Meeting of the Parliament 17 June 2025
I thank Bill Kidd for securing this important debate, and I pay genuine tribute to all the members, across the parties, who have spoken so powerfully. Only last week, the United Nations Under-Secretary-General for Humanitarian Affairs and Emergency Relief Coordinator, Tom Fletcher, said:
“Attacks on civilians in Gaza—including the killing and injury of hungry people seeking food and those delivering aid—are unacceptable.”
A former UK ambassador to Lebanon and senior adviser to two UK Prime Ministers, Tom Fletcher understands intimately the responsibility of the international community towards the world’s most vulnerable citizens.
The Scottish Government condemns in the strongest terms the killings in Gaza of civilians who lost their lives while queuing for food and trying to get aid for their families. Gazans are faced with an impossible choice between risking death by starvation and risking death by gunfire. It is totally unacceptable and it has to stop.

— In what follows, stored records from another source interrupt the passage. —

-- ==== Sys2Proof/Decode.lean ====
section
/-! DEFINITION. Decode: from the bytes of an instruction to `Instr`, total on any bytes, rejecting by name; and the encoder
written from the same tables (R76..R101). The checks of ALIGN, FETCH and POISON, which come before, are in Machine/Issue. -/

namespace Sys2Proof

/-- Why bytes are no instruction. Every reason but `short` is the trap ILL of R100. -/
inductive DecodeErr where
  /-- Fewer bytes than the word needs. -/
  | short
  /-- A major opcode marked ILL (R87), or the compact majors 0 and 13 to 31 (R78, R99). -/
  | major
  /-- A function code or sub-space value the major does not assign (R87, R90). -/
  | function
  /-- A field that must be 0 is not, or has another fixed value (R79, R100). -/
  | reserved
  /-- A register code, type, rounding or qualifier out of its range (R45, R46, R79, R85, R176). -/
  | operand
  deriving DecidableEq, Repr

/-- The result of decoding. -/
abbrev Decoded := Except DecodeErr Instr

/-- Bits lo+len-1 .. lo of a word. -/
def fld (w lo len : Nat) : Nat := w / 2 ^ lo % 2 ^ len

/-- The n bits of a word from bit lo up. -/
def bits (w lo n : Nat) : BitVec n := BitVec.ofNat n (w / 2 ^ lo)

/-- An instruction whose fixed fields hold and whose operands are in range, or the reason it is none (R100). -/
def accept (fixed : Bool) (i : Instr) : Decoded :=
  if fixed then (if wellFormed i then .ok i else .error .operand) else .error .reserved

/-- Major 0x0 (R87). -/
def decodeIntReg (w : Nat) : Decoded :=
  match fld w 19 7 with
  | 0 => accept (fld w 19 13 == 0) (.add (bits w 7 4) (bits w 11 4) (bits w 15 4))
  | 1 => accept (fld w 19 13 == 1) (.sub (bits w 7 4) (bits w 11 4) (bits w 15 4))
  | 2 => accept (fld w 19 13 == 2) (.and (bits w 7 4) (bits w 11 4) (bits w 15 4))
  | 3 => accept (fld w 19 13 == 3) (.or (bits w 7 4) (bits w 11 4) (bits w 15 4))
  | 4 => accept (fld w 19 13 == 4) (.xor (bits w 7 4) (bits w 11 4) (bits w 15 4))
  | 5 => accept (fld w 19 13 == 5) (.andn (bits w 7 4) (bits w 11 4) (bits w 15 4))
  | 6 => accept (fld w 19 13 == 6) (.orn (bits w 7 4) (bits w 11 4) (bits w 15 4))
  | 8 => accept (fld w 19 13 == 8) (.sll (bits w 7 4) (bits w 11 4) (bits w 15 4))
  | 9 => accept (fld w 19 13 == 9) (.srl (bits w 7 4) (bits w 11 4) (bits w 15 4))
  | 10 => accept (fld w 19 13 == 10) (.sra (bits w 7 4) (bits w 11 4) (bits w 15 4))
  | 11 => accept (fld w 19 13 == 11) (.rol (bits w 7 4) (bits w 11 4) (bits w 15 4))
  | 12 => accept (fld w 19 13 == 12) (.ror (bits w 7 4) (bits w 11 4) (bits w 15 4))
  | 16 => accept (fld w 19 13 == 16) (.slt (bits w 7 4) (bits w 11 4) (bits w 15 4))
  | 17 => accept (fld w 19 13 == 17) (.sltu (bits w 7 4) (bits w 11 4) (bits w 15 4))
  | 18 => accept (fld w 19 13 == 18) (.seq (bits w 7 4) (bits w 11 4) (bits w 15 4))
  | 19 => accept (fld w 19 13 == 19) (.sne (bits w 7 4) (bits w 11 4) (bits w 15 4))
  | 20 => accept (fld w 19 13 == 20) (.min (bits w 7 4) (bits w 11 4) (bits w 15 4))
  | 21 => accept (fld w 19 13 == 21) (.max (bits w 7 4) (bits w 11 4) (bits w 15 4))
  | 22 => accept (fld w 19 13 == 22) (.minu (bits w 7 4) (bits w 11 4) (bits w 15 4))
  | 23 => accept (fld w 19 13 == 23) (.maxu (bits w 7 4) (bits w 11 4) (bits w 15 4))
  | 24 => accept (fld w 19 13 == 24) (.mul (bits w 7 4) (bits w 11 4) (bits w 15 4))
  | 25 => accept (fld w 19 13 == 25) (.mulxs (bits w 7 4) (bits w 11 4) (bits w 15 4))
  | 26 => accept (fld w 19 13 == 26) (.mulxn (bits w 7 4) (bits w 11 4) (bits w 15 4))
  | 27 => accept (fld w 19 13 == 27) (.mulxsn (bits w 7 4) (bits w 11 4) (bits w 15 4))
  | 28 => accept (fld w 19 13 == 28) (.div (bits w 7 4) (bits w 11 4) (bits w 15 4))
  | 29 => accept (fld w 19 13 == 29) (.divu (bits w 7 4) (bits w 11 4) (bits w 15 4))
  | 30 => accept (fld w 19 13 == 30) (.rem (bits w 7 4) (bits w 11 4) (bits w 15 4))
  | 31 => accept (fld w 19 13 == 31) (.remu (bits w 7 4) (bits w 11 4) (bits w 15 4))
  | 32 => accept (fld w 15 17 == 512) (.clz (bits w 7 4) (bits w 11 4))
  | 33 => accept (fld w 15 17 == 528) (.ctz (bits w 7 4) (bits w 11 4))
  | 34 => accept (fld w 15 17 == 544) (.popc (bits w 7 4) (bits w 11 4))
  | 35 => accept (fld w 15 17 == 560) (.brev (bits w 7 4) (bits w 11 4))
  | 36 => accept (fld w 15 17 == 576) (.bswap (bits w 7 4) (bits w 11 4))
  | 37 => accept (fld w 15 11 == 592 && fld w 28 4 == 0) (.sext (bits w 7 4) (bits w 11 4) (bits w 26 2))
  | 38 => accept (fld w 15 11 == 608 && fld w 28 4 == 0) (.zext (bits w 7 4) (bits w 11 4) (bits w 26 2))
  | 40 => accept (fld w 19 7 == 40) (.csel (bits w 7 4) (bits w 26 4) (bits w 11 4) (bits w 15 4) (bits w 30 2))
  | 48 => accept (fld w 15 17 == 768) (.mov (bits w 7 4) (bits w 11 4))
  | _ => .error .function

The latest Integrated Food Security Phase Classification assessment confirms that the entire population of Gaza faces high levels of acute food insecurity. Half a million people—one in five—face starvation, and children under five are at the highest risk.
The situation is entirely man made and was entirely preventable. Israel’s approach to delivering aid via private contractors has failed tragically. Israel’s plan to entrust the distribution of aid in Gaza to private contractors contravenes humanitarian principles of humanity, neutrality, impartiality and independence. The plan risks militarising aid and exacerbating inequalities. It is unconscionable that 2 million people are starving in the Gaza Strip while tonnes of food is being blocked at the border. Israel must now allow humanitarian agencies, including the United Nations Relief and Works Agency for Palestine Refugees in the Near East, to conduct their life-saving work unimpeded and at scale.

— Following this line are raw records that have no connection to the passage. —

-- ==== Sys2Proof/Machine/AddrComp.lean ====
section
/-! DEFINITION. AddrComp: the operand-extension registers and address composition (R117..R119). -/

namespace Sys2Proof.Machine

/-- k[d] := v and a sequential advance (R117). -/
def State.wk (s : State) (d : BitVec 3) (v : Word) : Res :=
  .next (s.updCur fun sl => (sl.setK d v).complete (sl.pc + 4) true)

/-- MOVK (R117). -/
def execMovk (d : BitVec 3) (i : BitVec 17) (s : State) : Res := s.wk d (imm i)
/-- MOVFK (R117). -/
def execMovfk (d : BitVec 3) (a : Reg) (s : State) : Res := s.wk d (s.xr a)
/-- KGET (R117). -/
def execKget (d : Reg) (a : BitVec 3) (s : State) : Res := .next (s.wr d (s.cur.kr a) 4)

/-- The value of a failed composition: an address of no window (R118). -/
def badWindow : Word := 0xFF00000000000000#64

/-- The placed selector fields of a window, or none where a check of R118 fails. -/
def acompFields (code : Nat) (a b : Word) : Option Nat :=
  let self := decide (a = BitVec.allOnes 64)
  let off := b.toNat
  match code with
  | 0 => if off < 2 ^ 16 then some 0 else none
  | 1 => if wf a 0 8 < 128 ∧ wf a 8 8 < 160 ∧ off < 2 ^ 16 then some (wf a 0 8 * 2 ^ 40 + wf a 8 8 * 2 ^ 32) else none
  | 2 => if off < 2 ^ 22 then (if self then some (2 ^ 41) else if wf a 0 9 < 320 then some (wf a 0 9 * 2 ^ 32) else none)
      else none
  | 3 => if off < 0xA0000000 then some (if self then 2 ^ 35 else wf a 16 3 * 2 ^ 32) else none
  | 4 => if off < 2 ^ 48 then some 0 else none
  | 5 => if wf a 20 12 < 3072 ∧ off < 2 ^ 36 then some (wf a 20 12 * 2 ^ 36) else none
  | 6 => if wf a 0 8 < 4 ∧ off < 2 ^ 16 then some (wf a 0 8 * 2 ^ 16) else none
  | 8 => if wf a 20 12 < 3072 ∧ off < 2 ^ 36 then some (wf a 32 8 * 2 ^ 48 + wf a 20 12 * 2 ^ 36) else none
  | _ => none

/-- ACOMP (R118). -/
def execAcomp (d : BitVec 3) (a b : Reg) (w : BitVec 4) (s : State) : Res :=
  s.wk d (match acompFields w.toNat (s.xr a) (s.xr b) with
    | some f => nw (w.toNat * 2 ^ 56 + f) + s.xr b
    | none => badWindow)

/-- The width of a window's offset field (R119). -/
def offsetBits (code : Nat) : Nat := match code with
  | 2 => 22 | 3 => 32 | 4 => 48 | 5 => 36 | 8 => 36 | _ => 16

/-- ADEC (R119). -/
def execAdec (d : BitVec 3) (a : Reg) (s : State) : Res :=
  let v := s.xr a
  s.wk d (if (decodeWin v).isSome then nw (v.toNat / 2 ^ offsetBits (wf v 56 8) * 2 ^ offsetBits (wf v 56 8)) else badWindow)

end Sys2Proof.Machine
end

The Scottish Government has been consistent and forthright in calling for an immediate and sustained ceasefire. Like any other country, Israel has a right to protect itself and its citizens from terror, and the Scottish Government has repeatedly and unreservedly condemned the brutality of Hamas on 7 October 2023 and demanded the immediate and unconditional release of Israeli and other hostages. However, in exercising its right to defend itself, Israel must abide by international humanitarian law. Israel’s military action has gone far beyond any legitimate response.

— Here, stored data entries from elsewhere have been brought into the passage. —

-- ==== Sys2Proof/Machine/Message.lean ====
section
/-! DEFINITION. Message: the inbox, SENDM, trap messages, routine slots and the CTRL blocks (R226..R231, R305, R345, R348, R363). -/

namespace Sys2Proof.Machine

/-! ### SENDM (R227, R228) -/

/-- The entry of a message from tile t: KIND 1, ORIGIN, ODIE, HANDLER, OPKG, payload (R227). -/
def State.sendEntry (s : State) (t hnd payload : Nat) : Entry :=
  let seen := s.seenTile t
  BitVec.ofNat 256 (1 + tRow seen * 2 ^ 16 + tCol seen * 2 ^ 24 + s.ownDie t % 8 * 2 ^ 32 + hnd * 2 ^ 40 + s.pkg % 4096 * 2 ^ 48 +
    payload * 2 ^ 64)

/-- Where a descriptor of R228 leads: none when INVALID; else the package (none: the own), by-owner rules, and the tile. -/
def State.sendDest (s : State) (t : Nat) (d : Word) : Option (Option (Nat × Nat) × Bool × Nat) :=
  let l := s.launch (s.tile t).lid
  let self := d.getLsbD 19
  let row := wf d 0 8
  let col := wf d 8 8
  let remote := d.getLsbD 44
  let xpod := d.getLsbD 53
  if wf d 26 6 ≠ 0 ∨ wf d 54 10 ≠ 0 ∨ 128 ≤ row ∨ 160 ≤ col ∨ (self ∧ wf d 16 3 ≠ 0) ∨ (xpod ∧ !remote) ∨
    (remote ∧ 3072 ≤ wf d 32 12) then none
  else
    let away := remote && (wf d 32 12 != s.pkg || (xpod && wf d 45 8 != s.pod))
    if away then some (some (if xpod then wf d 45 8 else s.pod, wf d 32 12), true, tileKey (if self then s.logDie (tDie t) else wf d 16 3) row col)
    else if remote then
      (if self then some (tDie t) else s.realDie (wf d 16 3)).map fun die => (none, true, tileKey die row col)
    else
      match (if self then some (tDie t) else l.dieNow (wf d 16 3)) with
      | none => none
      | some die =>
        if l.inRect row col then some (none, false, if die = tDie t then s.copyTile t die row col else tileKey die row col) else none

/-- SENDM (R228). -/
def execSendm (d a b : Reg) (s : State) : Res :=
  let t := s.curTile
  let desc := s.xr a
  .next (match s.localArg (s.xr b) 24 8 with
    | .error c => s.trap c (s.xr b) 0
    | .ok off =>
      match s.badGranule t off 24 with
      | some g => s.trap .poison (nw g) 0
      | none =>
        if s.twinFull t then s.block .poll else
        let e := s.sendEntry t (wf desc 20 5 + b2n (desc.getLsbD 25) * 128) (s.load (s.sliceKey t off) 24)
        let m : SendReq := { tile := t, slot := s.curSlot, d := d, entry := e, dest := 0, owner := s.ownerOf s.curT.lid,
                             lid := s.curT.lid, byOwner := false, pgrp := 0, status := 2, peer := none }
        match s.sendDest t desc with
        | none => (s.send 2 (.sendmAns m)).block .answer
        | some (none, own, dest) =>
          let m := { m with dest := dest, byOwner := own, pgrp := s.physGroup (tDie dest) (tGroup dest) }
          let inside := !own && tDie dest == tDie t
          (if inside then s.send (routed (hops t dest) 3) (.sendm m)
           else s.sendOut t (routed (hops t dest) 3) [5, desc.toNat, e.toNat] (.sendm m)).block .answer
        | some (some (pod, pkg), _, dest) =>
          let m := { m with dest := dest, byOwner := true, pgrp := 2 ^ 20 + pod % 256 * 4096 + pkg }
          (s.sendOut t 1 [5, desc.toNat, e.toNat] (.sendm m)).block .answer)

/-- A tile holds a launch of an owner. -/
def State.holdsOwner (s : State) (t owner : Nat) : Bool := (s.tile t).lid != 0 && s.ownerOf (s.tile t).lid == owner

/-- A launch with a tile on a stack (R283). -/
def State.usesStack (s : State) (lid k : Nat) : Bool := (s.launch lid).cur.any fun d => s.stackOf d == k

/-- Status of a message at its destination, and the state with the entry placed (R228). A stack in a re-roling sequence refuses what comes from
outside an affected launch (R283). A message of a twin launch that was paired reaches both copies (R330). -/
def State.sendmAt (s : State) (m : SendReq) : Nat × State :=
  let t := m.dest
  let here := !(m.tile == 0 && m.slot == 8)
  if s.fenced t || !s.dieExists (tDie t) || (s.draining (tDie t) && !(here && s.usesStack m.lid (s.stackOf (tDie t)))) then (3, s)
  else if here && m.pgrp ≠ s.physGroup (tDie t) (tGroup t) then (4, s)
  else if (if m.byOwner then !s.holdsOwner t m.owner else !s.holdsLaunch t m.lid) then (3, s)
  else
    let ts := if s.paired t && (m.byOwner || tDie m.tile != tDie t) then s.copies t else [t]
    if ts.all fun x => (s.tile x).room then
      (0, ts.foldl (fun s x => s.placeInbox x m.entry (nw (nf m.entry.toNat 64 64))) s)
    else (1, s)

/-- MESSAGE_ARRIVAL (R227, R228): placed or refused; the answer returns, to another package when it came from one. -/
def execMessageArrival (s : State) : Res :=
  .next (match s.arrived with
    | some (.sendm m) =>
      let (st, s') := s.taken.sendmAt m
      if m.tile = 0 ∧ m.slot = 8 then s'.fjAnswer m.pgrp 11 (if st = 0 then 0 else if st = 1 then 5 else st - 2) 0 0 0
      else s'.send (2 + 2 * hops m.tile m.dest) (.sendmAns { m with status := st })
    | _ => s)

/-- SENDM_ANSWER (R228): the status reaches the sender; from another package (ev.a = 1) request ev.num answers with status ev.b. -/
def execSendmAnswer (s : State) : Res :=
  .next (if s.ev.a = 1 then
      match tget? s.fj s.ev.num with
      | some q => match q.msg with
        | .sendm m => ({ s with fj := terase s.fj s.ev.num }).answerTo ((m.tile, m.slot) :: m.peer.toList) m.d (nw (s.ev.b % 8)) 4
        | _ => s
      | none => s
    else match s.arrived with
      | some (.sendmAns m) => s.taken.answerTo ((m.tile, m.slot) :: m.peer.toList) m.d (nw m.status) 4
      | _ => s)

/-! ### INBOX and INBQ (R229, R230) -/

/-- The INBQ word. -/
def Tile.inbq (t : Tile) : Nat := t.inbox.length + (match t.inbox with | [] => 0 | e :: _ => nf e.toNat 0 16) * 2 ^ 16

/-- The thread dequeued an entry of KIND 0x0003: LSTAT reports its launch no longer (R235). -/
def State.noteDequeued (s : State) (e : Entry) : State :=
  if nf e.toNat 0 16 = 3 then s.updLaunch (nf e.toNat 16 16) fun l => { l with ended := false } else s

/-- Remove the head entry (R229, R230). -/
def State.inboxPop (s : State) (t : Nat) : State :=
  match (s.tile t).inbox with
  | [] => s
  | e :: r => (s.updTile t fun tl => { tl with inbox := r }).noteDequeued e

/-- INBOX (R229); a store to a slice without storage is refused, which traps in place (R151, R281). -/
def execInbox (d a : Reg) (s : State) : Res :=
  let t := s.curTile
  .next (match s.localArg (s.xr a) 32 32 with
    | .error c => s.trap c (s.xr a) 0
    | .ok off =>
      match s.curT.inbox with
      | [] => s.wr d 0 4
      | e :: _ =>
        if s.curT.unusable then s.trap .poison (nw (off / 16 * 16)) 0
        else ((s.inboxPop t).sliceStore t off 32 e.toNat).wr d (nw (nf e.toNat 0 64)) 4)

/-- INBQ (R229). -/
def execInbq (d : Reg) (s : State) : Res := .next (s.wr d (nw s.curT.inbq) 4)

/-- INBOX_CTRL_REMOVE (R230): a store to CTRL 0x00 offset 8 on tile ev.num. -/
def execInboxCtrlRemove (s : State) : Res := .next (s.inboxPop s.ev.num)

/-! ### Trap messages (R363) -/

/-- Where a die-queue message goes; empty for the management core. -/
def State.msgDest (s : State) (d dest : Nat) (e : Entry) : List Nat :=
  let ps := (List.range 16).filter fun p => (s.part p).valid
  if dest = 0 then ((s.partOf (tileKey d (nf e.toNat 32 8) (nf e.toNat 40 8))).map fun p => s.supTile p d).toList
  else if dest = 1 then (ps.filter fun p => (s.part p).dies.getLsbD (s.logDie d)).map fun p => s.supTile p d
  else if dest = 2 then ((s.realDie (nf s.fbSvc 16 3)).map fun d => tileKey d (nf s.fbSvc 0 8) (nf s.fbSvc 8 8)).toList
  else if s.hasSup (dest - 16) d then [s.supTile (dest - 16) d] else []

/-- Where a waiting trap message is: in a parked slot, among those of threads that went on, or at the head of the die queue. -/
inductive TrapAt where
  | slot (t u : Nat)
  | late
  | queue
  deriving DecidableEq, Repr

/-- The messages of one die that wait, each with its place in the order of sending. -/
def State.trapWaiting (s : State) (d : Nat) : List (Nat × TrapAt) :=
  ((s.tiles.filter fun p => tDie p.1 == d).map fun p => p.2.slots.filterMap fun q =>
    if q.2.trapMsg.isSome then some (q.2.trapSeq, .slot p.1 q.1) else none).flatten ++
  (((s.die d).late.map fun m => (m.1, TrapAt.late)).take 1) ++ ((s.die d).trq.map fun m => (m.1, TrapAt.queue)).take 1

/-- The first of them. -/
def State.trapFirst (s : State) (d : Nat) : Option TrapAt :=
  ((s.trapWaiting d).foldl (fun b m => match b with
    | none => some m
    | some x => if m.1 < x.1 then some m else b) none).map Prod.snd

/-- A thread's message enters the inbox of its partition's supervisor on the die; the management core takes it where there is none. -/
def State.deliverTrap (s : State) (d p : Nat) (e : Entry) : Option State :=
  let sup := s.supTile p d
  if !s.hasSup p d then some { s with toMgmt := e :: s.toMgmt }
  else if (s.tile sup).room then some (s.placeInbox sup e 0) else none

/-- The oldest message of die ev.num enters the inboxes it is for when they have room (R363). -/
def State.trapDeliver (s : State) (d : Nat) : Option State :=
  match s.trapFirst d with
  | none => none
  | some (.slot t u) =>
    match (s.slot t u).trapMsg with
    | none => none
    | some e => (s.updSlot t u fun sl => { sl with trapMsg := none }).deliverTrap d (s.launch (s.slot t u).lid).part e
  | some .late =>
    match (s.die d).late with
    | [] => none
    | (_, p, e) :: r => (s.updDie d fun di => { di with late := r }).deliverTrap d p e
  | some .queue =>
    match (s.die d).trq with
    | [] => none
    | (_, dest, e) :: r =>
      let ts := s.msgDest d dest e
      if ts.all fun t => (s.tile t).room then
        let s := s.updDie d fun di => { di with trq := r }
        some (if ts.isEmpty then { s with toMgmt := e :: s.toMgmt } else ts.foldl (fun s t => s.placeInbox t e 0) s)
      else none

/-- TRAP_MESSAGE_DELIVERY (R363). -/
def execTrapMessageDelivery (s : State) : Res := .next ((s.trapDeliver s.ev.num).getD s)

/-! ### Routine slots (R231) -/

/-- The routine slot x[a][4..0] names. -/
def State.routineArg (s : State) (a : Reg) : Nat := wf (s.xr a) 0 5

/-- HLD of a filled slot; the selector sees a release from the next cycle (R231). -/
def State.setHeld (s : State) (i : Nat) (h : Bool) : State :=
  s.updTile s.curTile fun t =>
    let r := t.routine i
    if r.vld then { t with routines := tset t.routines i { r with hld := h, from_ := if r.hld && !h then s.now + 1 else r.from_ } } else t

/-- RHOLD (R231). -/
def execRhold (a : Reg) (s : State) : Res := .next ((s.setHeld (s.routineArg a) true).done 4)
/-- RREL (R231). -/
def execRrel (a : Reg) (s : State) : Res := .next ((s.setHeld (s.routineArg a) false).done 4)
/-- RRDY (R231). -/
def execRrdy (a b : Reg) (s : State) : Res :=
  .next ((s.updTile s.curTile fun t => t.ready s.now 0 (s.routineArg a) (s.xr b)).done 4)

/-! ### CTRL blocks -/

/-- A load of a CTRL block (R230, R345, R348, R305): none traps WINDOW. -/
def State.ctrlLoad (s : State) (t block off code : Nat) : Option (State × Nat) :=
  let tl := s.tile t
  match block with
  | 0 =>
    if off = 0 ∧ code = 3 then some (s, tl.inbq)
    else if off = 0x20 ∧ code = 4 then some (s, match tl.inbox with | [] => 0 | e :: _ => nf e.toNat 0 128)
    else if off = 0x30 ∧ code = 4 then some (s, match tl.inbox with | [] => 0 | e :: _ => nf e.toNat 128 128)
    else none
  | 1 => if off = 0x10 ∧ code = 3 then some (s, s.busyMask t) else none
  | 2 =>
    if off = 0 ∧ code = 4 then some (s.treeExtract t)
    else if off = 0x10 ∧ code = 3 then some (s, tl.xq.length)
    else none
  | 3 =>
    if code = 3 ∧ off < 512 ∧ off % 8 = 0 then
      let c := s.counter (ctrBase 0 (s.seenTile t) + off / 32)
      let own := c.lid == tl.lid && (tget? s.counters (ctrBase 0 (s.seenTile t) + off / 32)).isSome
      some (s, match off / 8 % 4 with
        | 0 => c.word
        | 1 => c.base.toNat
        | 2 => c.len + c.total * 2 ^ 32
        | _ => if own then c.index else 0xFFFF)
    else none
  | _ => none

/-- A store to a CTRL block. -/
def State.ctrlStore (s : State) (t block off code data : Nat) : CtrlOut :=
  if block = 0 ∧ off = 8 ∧ code = 3 then .ok (s.inboxPop t)
  else if block = 1 ∧ off = 0 ∧ code = 4 then s.treeInject t (nw data) (nw (data / 2 ^ 64))
  else .trap .window

end Sys2Proof.Machine
end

We have been consistent in calling for unimpeded access to Gaza for humanitarian aid, for Israel to comply with international court rulings and for accountability for those who are responsible for atrocities, wherever they occur. Scottish Government ministers have repeatedly called for an end to licensed arms exports to Israel. We do not believe that there is a case for sending more weapons to Israel. The UN Security Council has called for a ceasefire. Ministers have made it clear that, by continuing to arm Israel, the UK is in danger of being complicit in killing innocent civilians.